Written by Anderson and a team of co-writers including regular collaborator Roman Coppola, the film serves as a clever allegory about corruption, the abuse of power, prejudice, and ethnic cleansing, which gives the material a topicality and contemporary relevance. The dialogue is clever and witty, and delivered in typically deadpan style. The film is steeped in Anderson’s typical sense of whimsy and off-beat humour. It is also steeped in an understanding of Japanese culture and seems to be paying tribute to the rich history of Japanese cinema and is heavily influenced by the films of the legendary director Akira Kurosawa.
But the writers also throw a lot of bizarre ideas at the screen, giving it a very busy feel, but not all of it is successful. In a bold move, Anderson has the Japanese characters speak in unsubtitled Japanese, although some of it is rendered into English by an omnipresent translator (voiced by Oscar winner Frances McDormand). The canine characters all speak in English.
Alexandre Desplat’s percussive score mixes traditional Japanese music with jazz and other influences that perfectly suits the mood of the film.
Anderson has assembled a superb vocal cast that includes Cranston, alongside many regulars, like McDormand, Schreiber, Bill Murray, Bob Balaban, Tilda Swinton, F Murray Abraham, and Scarlett Johansson, Jeff Goldblum, Harvey Keitel, Greta Gerwig, and Fisher Stevens, as well as several Japanese actors like veteran Ken Watanabe.

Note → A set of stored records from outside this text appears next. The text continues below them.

/-! ### onCreq -/

@[simp] theorem Dev.onCreq_clk (n : Nat) (f : CentreReq → CentreReq) : (d.onCreq n f).clk = d.clk := rfl
@[simp] theorem Dev.onCreq_tb (n : Nat) (f : CentreReq → CentreReq) : (d.onCreq n f).tb = d.tb := rfl
@[simp] theorem Dev.onCreq_tbSlew (n : Nat) (f : CentreReq → CentreReq) : (d.onCreq n f).tbSlew = d.tbSlew := rfl
@[simp] theorem Dev.onCreq_tbSrc (n : Nat) (f : CentreReq → CentreReq) : (d.onCreq n f).tbSrc = d.tbSrc := rfl
@[simp] theorem Dev.onCreq_tbLock (n : Nat) (f : CentreReq → CentreReq) : (d.onCreq n f).tbLock = d.tbLock := rfl
@[simp] theorem Dev.onCreq_freeCtr (n : Nat) (f : CentreReq → CentreReq) : (d.onCreq n f).freeCtr = d.freeCtr := rfl
@[simp] theorem Dev.onCreq_nextId (n : Nat) (f : CentreReq → CentreReq) : (d.onCreq n f).nextId = d.nextId := rfl
@[simp] theorem Dev.onCreq_cores (n : Nat) (f : CentreReq → CentreReq) : (d.onCreq n f).cores = d.cores := rfl
@[simp] theorem Dev.onCreq_bents (n : Nat) (f : CentreReq → CentreReq) : (d.onCreq n f).bents = d.bents := rfl
@[simp] theorem Dev.onCreq_spans (n : Nat) (f : CentreReq → CentreReq) : (d.onCreq n f).spans = d.spans := rfl
@[simp] theorem Dev.onCreq_txns (n : Nat) (f : CentreReq → CentreReq) : (d.onCreq n f).txns = d.txns := rfl
@[simp] theorem Dev.onCreq_chans (n : Nat) (f : CentreReq → CentreReq) : (d.onCreq n f).chans = d.chans := rfl
@[simp] theorem Dev.onCreq_abtHigh (n : Nat) (f : CentreReq → CentreReq) : (d.onCreq n f).abtHigh = d.abtHigh := rfl
@[simp] theorem Dev.onCreq_abtStarve (n : Nat) (f : CentreReq → CentreReq) : (d.onCreq n f).abtStarve = d.abtStarve := rfl
@[simp] theorem Dev.onCreq_abtReq (n : Nat) (f : CentreReq → CentreReq) : (d.onCreq n f).abtReq = d.abtReq := rfl
@[simp] theorem Dev.onCreq_abtCnt (n : Nat) (f : CentreReq → CentreReq) : (d.onCreq n f).abtCnt = d.abtCnt := rfl
@[simp] theorem Dev.onCreq_ws (n : Nat) (f : CentreReq → CentreReq) : (d.onCreq n f).ws = d.ws := rfl
@[simp] theorem Dev.onCreq_ddrs (n : Nat) (f : CentreReq → CentreReq) : (d.onCreq n f).ddrs = d.ddrs := rfl
@[simp] theorem Dev.onCreq_spareA (n : Nat) (f : CentreReq → CentreReq) : (d.onCreq n f).spareA = d.spareA := rfl
@[simp] theorem Dev.onCreq_spareB (n : Nat) (f : CentreReq → CentreReq) : (d.onCreq n f).spareB = d.spareB := rfl
@[simp] theorem Dev.onCreq_poison (n : Nat) (f : CentreReq → CentreReq) : (d.onCreq n f).poison = d.poison := rfl
@[simp] theorem Dev.onCreq_queues (n : Nat) (f : CentreReq → CentreReq) : (d.onCreq n f).queues = d.queues := rfl
@[simp] theorem Dev.onCreq_xings (n : Nat) (f : CentreReq → CentreReq) : (d.onCreq n f).xings = d.xings := rfl
@[simp] theorem Dev.onCreq_xFirst (n : Nat) (f : CentreReq → CentreReq) : (d.onCreq n f).xFirst = d.xFirst := rfl
@[simp] theorem Dev.onCreq_xverDone (n : Nat) (f : CentreReq → CentreReq) : (d.onCreq n f).xverDone = d.xverDone := rfl
@[simp] theorem Dev.onCreq_xverFail (n : Nat) (f : CentreReq → CentreReq) : (d.onCreq n f).xverFail = d.xverFail := rfl
@[simp] theorem Dev.onCreq_xverDom (n : Nat) (f : CentreReq → CentreReq) : (d.onCreq n f).xverDom = d.xverDom := rfl
@[simp] theorem Dev.onCreq_temps (n : Nat) (f : CentreReq → CentreReq) : (d.onCreq n f).temps = d.temps := rfl
@[simp] theorem Dev.onCreq_bifurc (n : Nat) (f : CentreReq → CentreReq) : (d.onCreq n f).bifurc = d.bifurc := rfl
@[simp] theorem Dev.onCreq_headPin (n : Nat) (f : CentreReq → CentreReq) : (d.onCreq n f).headPin = d.headPin := rfl
@[simp] theorem Dev.onCreq_safeNLow (n : Nat) (f : CentreReq → CentreReq) : (d.onCreq n f).safeNLow = d.safeNLow := rfl
@[simp] theorem Dev.onCreq_portA (n : Nat) (f : CentreReq → CentreReq) : (d.onCreq n f).portA = d.portA := rfl
@[simp] theorem Dev.onCreq_portB (n : Nat) (f : CentreReq → CentreReq) : (d.onCreq n f).portB = d.portB := rfl
@[simp] theorem Dev.onCreq_sem (n : Nat) (f : CentreReq → CentreReq) : (d.onCreq n f).sem = d.sem := rfl
@[simp] theorem Dev.onCreq_ks (n : Nat) (f : CentreReq → CentreReq) : (d.onCreq n f).ks = d.ks := rfl
@[simp] theorem Dev.onCreq_mode (n : Nat) (f : CentreReq → CentreReq) : (d.onCreq n f).mode = d.mode := rfl
@[simp] theorem Dev.onCreq_pwr (n : Nat) (f : CentreReq → CentreReq) : (d.onCreq n f).pwr = d.pwr := rfl
@[simp] theorem Dev.onCreq_flt (n : Nat) (f : CentreReq → CentreReq) : (d.onCreq n f).flt = d.flt := rfl
@[simp] theorem Dev.onCreq_sec (n : Nat) (f : CentreReq → CentreReq) : (d.onCreq n f).sec = d.sec := rfl
@[simp] theorem Dev.onCreq_chain (n : Nat) (f : CentreReq → CentreReq) : (d.onCreq n f).chain = d.chain := rfl
@[simp] theorem Dev.onCreq_jtag (n : Nat) (f : CentreReq → CentreReq) : (d.onCreq n f).jtag = d.jtag := rfl
@[simp] theorem Dev.onCreq_plb (n : Nat) (f : CentreReq → CentreReq) : (d.onCreq n f).plb = d.plb := rfl
@[simp] theorem Dev.onCreq_grades (n : Nat) (f : CentreReq → CentreReq) : (d.onCreq n f).grades = d.grades := rfl
@[simp] theorem Dev.onCreq_wear (n : Nat) (f : CentreReq → CentreReq) : (d.onCreq n f).wear = d.wear := rfl
@[simp] theorem Dev.onCreq_near (n : Nat) (f : CentreReq → CentreReq) : (d.onCreq n f).near = d.near := rfl
@[simp] theorem Dev.onCreq_recLines (n : Nat) (f : CentreReq → CentreReq) : (d.onCreq n f).recLines = d.recLines := rfl
@[simp] theorem Dev.onCreq_resetLow (n : Nat) (f : CentreReq → CentreReq) : (d.onCreq n f).resetLow = d.resetLow := rfl
@[simp] theorem Dev.onCreq_lineWrites (n : Nat) (f : CentreReq → CentreReq) : (d.onCreq n f).lineWrites = d.lineWrites := rfl

/-! ### seen -/

@[simp] theorem Dev.seen_clk (o : Dev) : (d.seen o).clk = d.clk := rfl
@[simp] theorem Dev.seen_tb (o : Dev) : (d.seen o).tb = d.tb := rfl
@[simp] theorem Dev.seen_tbSlew (o : Dev) : (d.seen o).tbSlew = d.tbSlew := rfl
@[simp] theorem Dev.seen_tbSrc (o : Dev) : (d.seen o).tbSrc = d.tbSrc := rfl
@[simp] theorem Dev.seen_tbLock (o : Dev) : (d.seen o).tbLock = d.tbLock := rfl
@[simp] theorem Dev.seen_freeCtr (o : Dev) : (d.seen o).freeCtr = d.freeCtr := rfl
@[simp] theorem Dev.seen_nextId (o : Dev) : (d.seen o).nextId = d.nextId := rfl
@[simp] theorem Dev.seen_cores (o : Dev) : (d.seen o).cores = d.cores := rfl
@[simp] theorem Dev.seen_bents (o : Dev) : (d.seen o).bents = d.bents := rfl
@[simp] theorem Dev.seen_spans (o : Dev) : (d.seen o).spans = d.spans := rfl
@[simp] theorem Dev.seen_txns (o : Dev) : (d.seen o).txns = d.txns := rfl
@[simp] theorem Dev.seen_near (o : Dev) : (d.seen o).near = d.near := rfl
@[simp] theorem Dev.seen_chans (o : Dev) : (d.seen o).chans = d.chans := rfl
@[simp] theorem Dev.seen_creqs (o : Dev) : (d.seen o).creqs = d.creqs := rfl
@[simp] theorem Dev.seen_abtHigh (o : Dev) : (d.seen o).abtHigh = d.abtHigh := rfl
@[simp] theorem Dev.seen_abtStarve (o : Dev) : (d.seen o).abtStarve = d.abtStarve := rfl
@[simp] theorem Dev.seen_abtReq (o : Dev) : (d.seen o).abtReq = d.abtReq := rfl
@[simp] theorem Dev.seen_abtCnt (o : Dev) : (d.seen o).abtCnt = d.abtCnt := rfl
@[simp] theorem Dev.seen_ws (o : Dev) : (d.seen o).ws = d.ws := rfl
@[simp] theorem Dev.seen_ddrs (o : Dev) : (d.seen o).ddrs = d.ddrs := rfl
@[simp] theorem Dev.seen_spareA (o : Dev) : (d.seen o).spareA = d.spareA := rfl
@[simp] theorem Dev.seen_spareB (o : Dev) : (d.seen o).spareB = d.spareB := rfl
@[simp] theorem Dev.seen_recLines (o : Dev) : (d.seen o).recLines = d.recLines := rfl
@[simp] theorem Dev.seen_poison (o : Dev) : (d.seen o).poison = d.poison := rfl
@[simp] theorem Dev.seen_queues (o : Dev) : (d.seen o).queues = d.queues := rfl
@[simp] theorem Dev.seen_xings (o : Dev) : (d.seen o).xings = d.xings := rfl
@[simp] theorem Dev.seen_xFirst (o : Dev) : (d.seen o).xFirst = d.xFirst := rfl
@[simp] theorem Dev.seen_xverDone (o : Dev) : (d.seen o).xverDone = d.xverDone := rfl
@[simp] theorem Dev.seen_xverFail (o : Dev) : (d.seen o).xverFail = d.xverFail := rfl
@[simp] theorem Dev.seen_xverDom (o : Dev) : (d.seen o).xverDom = d.xverDom := rfl
@[simp] theorem Dev.seen_temps (o : Dev) : (d.seen o).temps = d.temps := rfl
@[simp] theorem Dev.seen_bifurc (o : Dev) : (d.seen o).bifurc = d.bifurc := rfl
@[simp] theorem Dev.seen_headPin (o : Dev) : (d.seen o).headPin = d.headPin := rfl
@[simp] theorem Dev.seen_resetLow (o : Dev) : (d.seen o).resetLow = d.resetLow := rfl
@[simp] theorem Dev.seen_safeNLow (o : Dev) : (d.seen o).safeNLow = d.safeNLow := rfl
@[simp] theorem Dev.seen_portA (o : Dev) : (d.seen o).portA = d.portA := rfl
@[simp] theorem Dev.seen_portB (o : Dev) : (d.seen o).portB = d.portB := rfl
@[simp] theorem Dev.seen_sem (o : Dev) : (d.seen o).sem = d.sem := rfl
@[simp] theorem Dev.seen_ks (o : Dev) : (d.seen o).ks = d.ks := rfl
@[simp] theorem Dev.seen_mode (o : Dev) : (d.seen o).mode = d.mode := rfl
@[simp] theorem Dev.seen_pwr (o : Dev) : (d.seen o).pwr = d.pwr := rfl
@[simp] theorem Dev.seen_flt (o : Dev) : (d.seen o).flt = d.flt := rfl
@[simp] theorem Dev.seen_sec (o : Dev) : (d.seen o).sec = d.sec := rfl
@[simp] theorem Dev.seen_chain (o : Dev) : (d.seen o).chain = d.chain := rfl
@[simp] theorem Dev.seen_jtag (o : Dev) : (d.seen o).jtag = d.jtag := rfl
@[simp] theorem Dev.seen_grades (o : Dev) : (d.seen o).grades = d.grades := rfl
@[simp] theorem Dev.seen_wear (o : Dev) : (d.seen o).wear = d.wear := rfl
@[simp] theorem Dev.seen_lineWrites (o : Dev) : (d.seen o).lineWrites = d.lineWrites := rfl
@[simp] theorem Dev.core_seen (o : Dev) (c : Nat) : (d.seen o).core c = d.core c := rfl
@[simp] theorem Dev.bent_seen (o : Dev) (b : Nat) : (d.seen o).bent b = d.bent b := rfl
@[simp] theorem Dev.span_seen (o : Dev) (n : Nat) : (d.seen o).span n = d.span n := rfl
@[simp] theorem Dev.queue_seen (o : Dev) (q : Nat) : (d.seen o).queue q = d.queue q := rfl
@[simp] theorem Dev.xing_seen (o : Dev) (n : Nat) : (d.seen o).xing n = d.xing n := rfl
@[simp] theorem Dev.port_seen (o : Dev) (p : Port) : (d.seen o).port p = d.port p := by cases p <;> rfl
@[simp] theorem Dev.via_seen (o : Dev) (p : ViaPort) : (d.seen o).via p = d.via p := by cases p <;> rfl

The garbage-littered island forms a rather grim and bleak backdrop for the story, and a great deal of attention has gone into creating this wasteland and this dystopian vision of Japan. The animation itself is very detailed and colourful and every frame is painstakingly shot by cinematographer Tristan Oliver, a specialist in lensing stop motion animated films. The animation for the dogs is angular and their movements uneven and unnatural. And a colourful prologue sets the scene by revealing Japan’s early history when dogs were revered in households until a revolution between rival clans saw the population turn against their pets.
Those who have enjoyed Anderson’s previous whimsical films will find much to enjoy in Isle Of Dogs.